Intel claims that it is, “more than 15% faster” based on SPECInt_base2006 running on a 6950X vs a 5960X. We feel obliged to point out two things here clocks and marketing. Since SPECInt_base2006 is a single threaded test and both listed cores clock to 3.5GHz, that number should reflect the IPC differences between the Haswell and Broadwell cores. That difference is maybe 5%, 15% is right out. If you read the fine print on the slide, you will see that Intel recompiled the binaries so that 15% difference that they are attributing to Max 3.0 is likely 2/3 due to compilers, 1/3 due to core microarchitecture, and 0/3 due to Turbo Max 3.0.

Secondly we will point out that the relevance of SPECInt_base2006 to gaming is a little less than zero, Intel didn’t use a game to promote this ‘feature’ because it wouldn’t show any gains in the real world. They had to resort to an out of date, deprecated server core bench to show any gains, how ethical. Intel of old would never have resorted to such underhanded shenanigans. Max 3.0 is a piece of software that could be ported to any Intel CPU, past or present, and would so the same ‘good’ there too, namely nothing. It is as much of a ‘valuable feature’ as vendor bloatwarae on a new PC is.

Luckily Intel has a justification as to why 10 slower cores are better than 6 faster ones when less than four are actually needed. That justification? Mega-Tasking! Yes Intel made up a new word to promote a less useful product that costs 3x as much as a better suited one. You know all those gamers who want to game, render 4K movies without hardware acceleration on the CPU in the background, stream their videos with CPU encoding, and do 17 other things at once, the 10-core 6950X is for you. You can Mega-Task!!!! Granted your actual game will run slower even if none of these background tasks take resources it needs, but for some reason this is a good thing. It was painful to hear Intel pitch this but you knew they had no other way to justify the 8 and 10 core parts. I honestly felt bad for the product spokespeople on the call.

Broadwell-E performance claims

They don’t want you to read the fine print

More hilarity on this front came from a slide on the raw multi-threaded performance of the new 6950X using Cinebench R15 to showcase the raw grunt. Intel claims up to 35% better performance versus the previous generation and up to 2x better performance than 4-cores. Lets take a look at these claims in more detail, it shows how a desperate Intel can bend the press into repeating borderline irresponsible claims. Please email the author with examples of sites that repeated their bullet points if you find them.
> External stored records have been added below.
/-- TCP_CSUM pointed at a header that stands in the buffer completes with RESULT 0 (R129, R144). -/
theorem exec_tcpCsum_offset_of_tcpHeader_holdsAt {s : State} {o : Half} {f : TcpFields}
    (hf : o.toNat + 20 ≤ s.bufBytes) (hb : HoldsAt s.buf o.toNat (tcpHeader s.srcAddr s.dstAddr f)) :
    exec .tcpCsum { s with offset := o, length := 20 } =
      .next { s with offset := o, length := 20, result := 0, status := 0x00000001 } :=
  exec_tcpCsum_of_tcpHeader_holdsAt (s := { s with offset := o }) hf hb

/-! ### The two commands one after the other -/

/-- SEG_BUILD's bytes are the IPv4 header's and then, 20 bytes on, the TCP header's (R142). -/
theorem writeSpan_storedBytes_segBuild (s : State) (m : Memory) (o : Nat) :
    Memory.writeSpan m o (storedBytes s .segBuild) =
      Memory.writeSpan (Memory.writeSpan m o (ipHeader segTotalLength s.ipid s.srcAddr s.dstAddr)) (o + 20)
        s.builtTcpHeader := by
  rw [storedBytes, ← Memory.writeSpan_append, ipHeader_length]

/-- A command whose checks pass leaves the buffer with its bytes written from OFFSET on (R42). -/
theorem command_completes_writeSpan {c : Instr} {s : State} {r : Word} (hc : isCommand c = true)
    (hf : s.opOffset + spanBytes s c ≤ s.bufBytes) (hn : c = .ipBuild → 20 + s.opLength ≤ 0xFFFF)
    (hr : commandResult s c = some r) :
    ∃ t, exec c s = .next t ∧ t = { s with buf := t.buf, result := r, status := 0x00000001 } ∧
      t.buf = Memory.writeSpan s.buf s.opOffset (storedBytes s c) :=
  ⟨_, command_done hc hf hn hr, rfl, rfl⟩

section
variable {s : State}

/-- IP_BUILD with LENGTH 20 writes the header of a datagram of 40 bytes (R142). -/
theorem ipBuild_length_twenty_completes (hf : s.opOffset + 20 ≤ s.bufBytes) :
    ∃ u, exec .ipBuild { s with length := 20 } = .next u ∧
      u = { s with
        length := 20,
        buf := u.buf,
        result := (ipChecksum segTotalLength s.ipid s.srcAddr s.dstAddr).setWidth 32,
        status := 0x00000001 } ∧
      u.buf = Memory.writeSpan s.buf s.opOffset (ipHeader segTotalLength s.ipid s.srcAddr s.dstAddr) :=
  command_completes_writeSpan (c := .ipBuild) (s := { s with length := 20 }) rfl hf
    (fun _ => (by decide : 20 + 20 ≤ 0xFFFF)) rfl

/-- TCP_BUILD writes the same header wherever OFFSET says (R126, R142). -/
theorem tcpBuild_offset_completes {o : Half} (hf : o.toNat + 20 ≤ s.bufBytes) :
    ∃ v, exec .tcpBuild { s with offset := o } = .next v ∧
      v = { s with
        offset := o,
        buf := v.buf,
        result := (tcpChecksum s.srcAddr s.dstAddr s.opTcp).setWidth 32,
        status := 0x00000001 } ∧
      v.buf = Memory.writeSpan s.buf o.toNat s.builtTcpHeader :=
  command_completes_writeSpan (c := .tcpBuild) (s := { s with offset := o }) rfl hf nofun rfl

end

end Sys2Proof.Machine

namespace Sys2Proof

open Sys2Proof.Machine

/-- Settles O39: SEG_BUILD completes where its check passes (`command_completes`), and the bytes it stores are the two
headers'. -/
theorem segBuildWritesBothHeaders : Obligations.SegBuildWritesBothHeaders := by
  refine ⟨decodeCmd_eq_ok_iff.mpr rfl, fun s => ⟨fun hf => ?_, execSegBuild_range⟩⟩
  obtain ⟨t, he, ht, hb⟩ := command_completes (c := .segBuild) rfl hf nofun rfl
  rw [checksums_append_eq_or] at ht
  exact ⟨t, he, ht, readSpan_of_holdsAt (storedBytes_length s .segBuild) hb,
    fun a ha => command_read_outside rfl he ha⟩

/-- Settles O40: both ways write the IPv4 header and then the TCP header 20 bytes on, but SEG_BUILD checks all 40 bytes
first, where each command of the pair checks its own 20. -/
theorem segBuildIsIpBuildThenTcpBuild : Obligations.SegBuildIsIpBuildThenTcpBuild := by
  intro s hmax
  refine ⟨fun hf => ?both, fun hf hr => ?firstOnly, fun hr => ⟨execSegBuild_range (by omega), execIpBuild_range hr⟩⟩
  case both =>
    have hip : s.opOffset + 20 ≤ s.bufBytes := by omega
    have hstart := toNat_offset_add_twenty hmax hip
    obtain ⟨u, hu, hus, hub⟩ := ipBuild_length_twenty_completes hip
    have hsize : u.bufBytes = s.bufBytes := by rw [hus]
    have htcp : u.builtTcpHeader = s.builtTcpHeader := by rw [hus]; rfl
    obtain ⟨v, hv, hvs, hvb⟩ := tcpBuild_offset_completes (s := u) (o := s.offset + 20) (by omega)
    obtain ⟨t, ht, hts, htb⟩ := command_completes_writeSpan (c := .segBuild) rfl hf nofun rfl
    refine ⟨t, u, v, ht, hu, hv, ?buf, by rw [hts], by rw [hts], ?result⟩
    case buf => rw [htb, writeSpan_storedBytes_segBuild, hvb, hub, htcp, hstart]
    case result =>
      rw [hts, hvs, hus]
      exact checksums_append_eq_or _ _
  case firstOnly =>
    have hstart := toNat_offset_add_twenty hmax hf
    obtain ⟨u, hu, hus, -⟩ := ipBuild_length_twenty_completes hf
    have hsize : u.bufBytes = s.bufBytes := by rw [hus]
    have hr' : u.bufBytes < (s.offset + 20).toNat + 20 := by omega
    exact ⟨execSegBuild_range hr, u, hu, by rw [hus], execTcpBuild_range (s := { u with offset := s.offset + 20 }) hr'⟩

/-- Settles O41: each header stands where CSUM or TCP_CSUM is pointed and holds its own checksum, and the IPv4 header's
length field leads to the TCP header. -/
theorem segBuildDatagramVerifies : Obligations.SegBuildDatagramVerifies := by
  intro s hmax hf
  obtain ⟨t, he, ht, hip, htcp⟩ := segBuild_completes hf
  have hsize : t.bufBytes = s.bufBytes := by rw [ht]
  have hoff : t.opOffset = s.opOffset := by rw [ht]; rfl
  have hsrc : t.srcAddr = s.srcAddr := by rw [ht]
  have hdst : t.dstAddr = s.dstAddr := by rw [ht]
  have hstart : (s.offset + 20).toNat = s.opOffset + 20 := toNat_offset_add_twenty hmax (by omega)
  obtain ⟨-, hihl, -, htotlen, -⟩ := ipFields_of_holdsAt hip
  refine ⟨t, he, exec_csum_of_ipHeader_holdsAt (by omega) (hoff ▸ hip), ?tcp, htotlen, ?start⟩
  case tcp =>
    refine exec_tcpCsum_offset_of_tcpHeader_holdsAt (f := s.opTcp) (by omega) ?_
    rwa [hstart, hsrc, hdst]
  case start => rw [tcpStart, hihl]; rfl

/-- Settles O46: the accessors find every field of the two headers SEG_BUILD stores (`ipFields_of_holdsAt`,
`tcpFields_of_holdsAt`). -/
theorem datagramRoundTrip : Obligations.DatagramRoundTrip := by
  intro s hf
  obtain ⟨t, he, -, hip, htcp⟩ := segBuild_completes hf
  obtain ⟨hversion, hihl, htos, htotlen, hident, hfrag, httl, hproto, hsrc, hdst⟩ := ipFields_of_holdsAt hip
  obtain ⟨hsport, hdport, hseq, hack, hdoff, hsyn, hackf, -, hwin, hurg⟩ := tcpFields_of_holdsAt htcp
  exact ⟨t, he, hsrc, hdst, hident, htotlen, hversion, hihl, htos, hfrag, httl, hproto, hsport, hdport, hseq, hack,
    hsyn, hackf, hwin, hdoff, hurg⟩

end Sys2Proof
end

section
/-! PROOF. The host's transactions and the step on one of them (44_host_access.md R150 to R155, R158, R159): what
each transaction answers in every case, a step as what R61 makes of its transaction, and what no step can do. -/

namespace Sys2Proof.Machine

/-! ### Buffer accesses, case by case -/

section
variable {k : BufIndex} {s : State}

theorem exec_bufRd_of_unwritten (hk : k.toNat < s.bufBytes) (hb : Memory.read s.buf k.toNat = none) :
    exec (.bufRd k) s = .fault .unwrittenByte := by
  rw [exec, execBufRd, if_pos hk, hb]

theorem exec_bufRd_of_outside (hk : s.bufBytes ≤ k.toNat) : exec (.bufRd k) s = .fault .busError := by
  rw [exec, execBufRd, if_neg (Nat.not_lt.mpr hk)]

theorem exec_bufWr_of_inside (hk : k.toNat < s.bufBytes) (d : Word) :
    exec (.bufWr k d) s = .next (s.withBuf (Memory.write s.buf k.toNat (d.extractLsb' 0 8))) := by
  rw [exec, execBufWr, if_pos hk]

theorem exec_bufWr_of_outside (hk : s.bufBytes ≤ k.toNat) (d : Word) : exec (.bufWr k d) s = .fault .busError := by
  rw [exec, execBufWr, if_neg (Nat.not_lt.mpr hk)]

end

/-! ### What a register reads -/

/-- A register whose reserved bits are zero reads as its plain contents (R150). -/
theorem State.readReg_eq_regValue {s : State} {r : Reg} (h : regValue s r &&& Reg.liveMask r = regValue s r) :
    s.readReg r = regValue s r := by
  cases r with
  | status | tcpctl => exact h
  | _ => rfl

/-- None of the values of STATUS has a reserved bit set (10_state.md R23). -/
theorem legalStatus_and_liveMask {v : Word} (h : legalStatus v = true) : v &&& Reg.liveMask .status = v := by
  simp only [legalStatus, Bool.or_eq_true, beq_iff_eq] at h
  obtain (((rfl | rfl) | rfl) | rfl) | rfl := h <;> rfl

/-- A word with no bit in the complement of a mask is its own masked value. -/
theorem and_eq_self_of_and_not_eq_zero {w : Nat} {x m : BitVec w} (h : x &&& ~~~m = 0) : x &&& m = x :=
  calc x &&& m
      = (x &&& m) ||| (x &&& ~~~m) := by rw [h]; exact BitVec.or_zero.symm
    _ = x &&& (m ||| ~~~m) := BitVec.and_or_distrib_left.symm
    _ = x := by rw [BitVec.or_not_self, BitVec.and_allOnes]

/-- Under the invariant a register has no reserved bit set, so it reads as its contents (R150). -/
theorem State.readReg_of_inv {s : State} (hs : s.Inv) (r : Reg) : s.readReg r = regValue s r := by
  obtain ⟨-, -, -, -, htcp, hst⟩ := hs
  cases r with
  | status => exact State.readReg_eq_regValue (legalStatus_and_liveMask hst)
  | tcpctl => exact State.readReg_eq_regValue (and_eq_self_of_and_not_eq_zero htcp)
  | _ => rfl

/-! ### What a register write stores -/

/-- A write mask of R155 is the register's live bits. -/
theorem liveMask_of_writeMask {r : Reg} {m : Word} (h : writeMask r = some m) : Reg.liveMask r = m := by
  cases r with
  | cmd | status | result | reserved _ => cases h
  | _ => exact Option.some.inj h

/-- A 16-bit register holds the low half of a word without loss. -/
theorem setWidth_setWidth_lowHalf (d : Word) :
    ((d &&& 0x0000FFFF#32).setWidth 16).setWidth 32 = d &&& 0x0000FFFF#32 := by
  have hlt : (d &&& 0x0000FFFF#32).toNat < 2 ^ 16 := Nat.and_lt_two_pow _ (by decide)
  exact BitVec.setWidth_setWidth_eq_self (BitVec.lt_def.mpr hlt)

/-- A register with a write mask holds the masked word after a write of it (R155). -/
theorem regValue_writeReg_same {r : Reg} {m : Word} (h : writeMask r = some m) (s : State) (d : Word) :
    regValue (s.writeReg r d) r = d &&& m := by
  rw [← liveMask_of_writeMask h]
  cases r with
  | cmd | status | result | reserved _ => cases h
  | offset | length | ipid => exact setWidth_setWidth_lowHalf d
  | srcAddr | dstAddr | ports | seq | acknum | tcpctl => rfl

theorem readReg_writeReg_same {r : Reg} {m : Word} (h : writeMask r = some m) (s : State) (d : Word) :
    (s.writeReg r d).readReg r = d &&& m := by
  have hval := regValue_writeReg_same h s d
  rw [State.readReg_eq_regValue, hval]
  rw [hval, liveMask_of_writeMask h, BitVec.and_assoc, BitVec.and_self]

/-! ### The step on a transaction -/

theorem step_of_idle {s : State} (hin : s.input = []) : step s = .next s := by
  simp only [step, fetch, hin]

section
variable {s : State} {x : Tx} {rest : List Input} (hin : s.input = .tx x :: rest)
include hin

theorem step_of_decode_ok {i : Instr} (h : decode s.bufBytes x = .ok i) : step s = exec i (s.withInput rest) := by
  simp only [step, fetch, hin, h]

theorem step_of_decode_error {e : DecodeError} (h : decode s.bufBytes x = .error e) : step s = .fault .busError := by
  simp only [step, fetch, hin, h]

end

/-- On a transaction that decodes, the step function of R159 runs what R61 makes of it. -/
theorem stepFunction_of_decodeTx {s : State} {x : Tx} {j : Instr} (h : decodeTx s.bufBytes x = .ok j) :
    stepFunction s x = exec j s := by
  have hfields : decodeTxFields s.bufBytes x = .ok j := by rw [← decodeTx_eq_decodeTxFields, h]
  rw [stepFunction, hfields]
  obtain ⟨-, r, -, ⟨-, rfl⟩ | ⟨-, rfl⟩⟩ | ⟨-, k, hk, -, ⟨-, rfl⟩ | ⟨-, rfl⟩⟩ := decodeTx_cases h
  · rfl
  · cases r <;> rfl
  · cases hb : Memory.read s.buf k.toNat with
    | none => simp only [hb, exec_bufRd_of_unwritten hk hb]
    | some b =>
      simp only [hb, exec_bufRd_of_read hk hb]
      rfl
  · exact (exec_bufWr_of_inside hk x.data).symm

/-- On any other transaction the step function of R159 is BUS_ERROR (R157). -/
theorem stepFunction_of_decodeTx_error {s : State} {x : Tx} {e : DecodeError}
    (h : decodeTx s.bufBytes x = .error e) : stepFunction s x = .fault .busError := by
  rw [stepFunction, ← decodeTx_eq_decodeTxFields, h]

/-- A transaction fails to decode only because R61 rejects it: a write to CMD always decodes (R62). -/
theorem decodeTx_of_decode_error {n : Nat} {x : Tx} {e : DecodeError} (h : decode n x = .error e) :
    decodeTx n x = .error e := by
  obtain ⟨_, _, -, -, hok⟩ | ⟨heq, -⟩ := decode_cases n x
  · cases hok.symm.trans h
  · exact heq ▸ h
First comes the 35% number, 25% of which comes from two more cores, Cinebench is trivially threaded. Throw in another 5% or so for HSW->BDW core IPC improvements and you have maybe 5% better performance. This could be easily explained by slightly higher, DDR4-2400 vs DDR4-2133, memory clocks. In short if you can utilize 10/20 cores/threads full-time, the 6950X is the part for you. Actually a dual socket BDW-EP Xeon is a much better buy, but that would ruin the messaging.

Then we have the “up to 2x” better than 4-cores when compared against the aforementioned Skylake based 6700K. Note that 10 cores is 2.5x more than 4 cores meaning the Skylake core is notably better per core than the Broadwell ones. If your game is bound by a single indivisible thread like 99.9+% of the modern games are, you would be better off with a Skylake even if you don’t consider the $1200 price difference. Multi-threaded performance is not a really good proof point for BDW-E now is it?

Intel lists a bunch of similar numbers which show that the new BDW-E parts are at best a tepid gain over the existing parts and will often lose to them in the real world. This conclusion takes a little thinking to understand, you have to do the math rather than take the skewed bullet points Intel calls out in big yellow numbers. Intel is desperate to show that BDW-E is a step up but they fail in every way, the part is borderline useless for the markets they claim it excels at.

Mega-Tasking on Broadwell-E claims

Something here doesn’t hold water

One claim that bothers SemiAccurate is that the new BDW-E is “up to 25% faster vs. previous gen” at Twitch + 4K gaming + encode. Since this encoding and streaming is the sole domain of GPU acceleration, something the 6700K has but BDW-E lacks, we asked how this technically can be. Here is our question and Intel’s answer.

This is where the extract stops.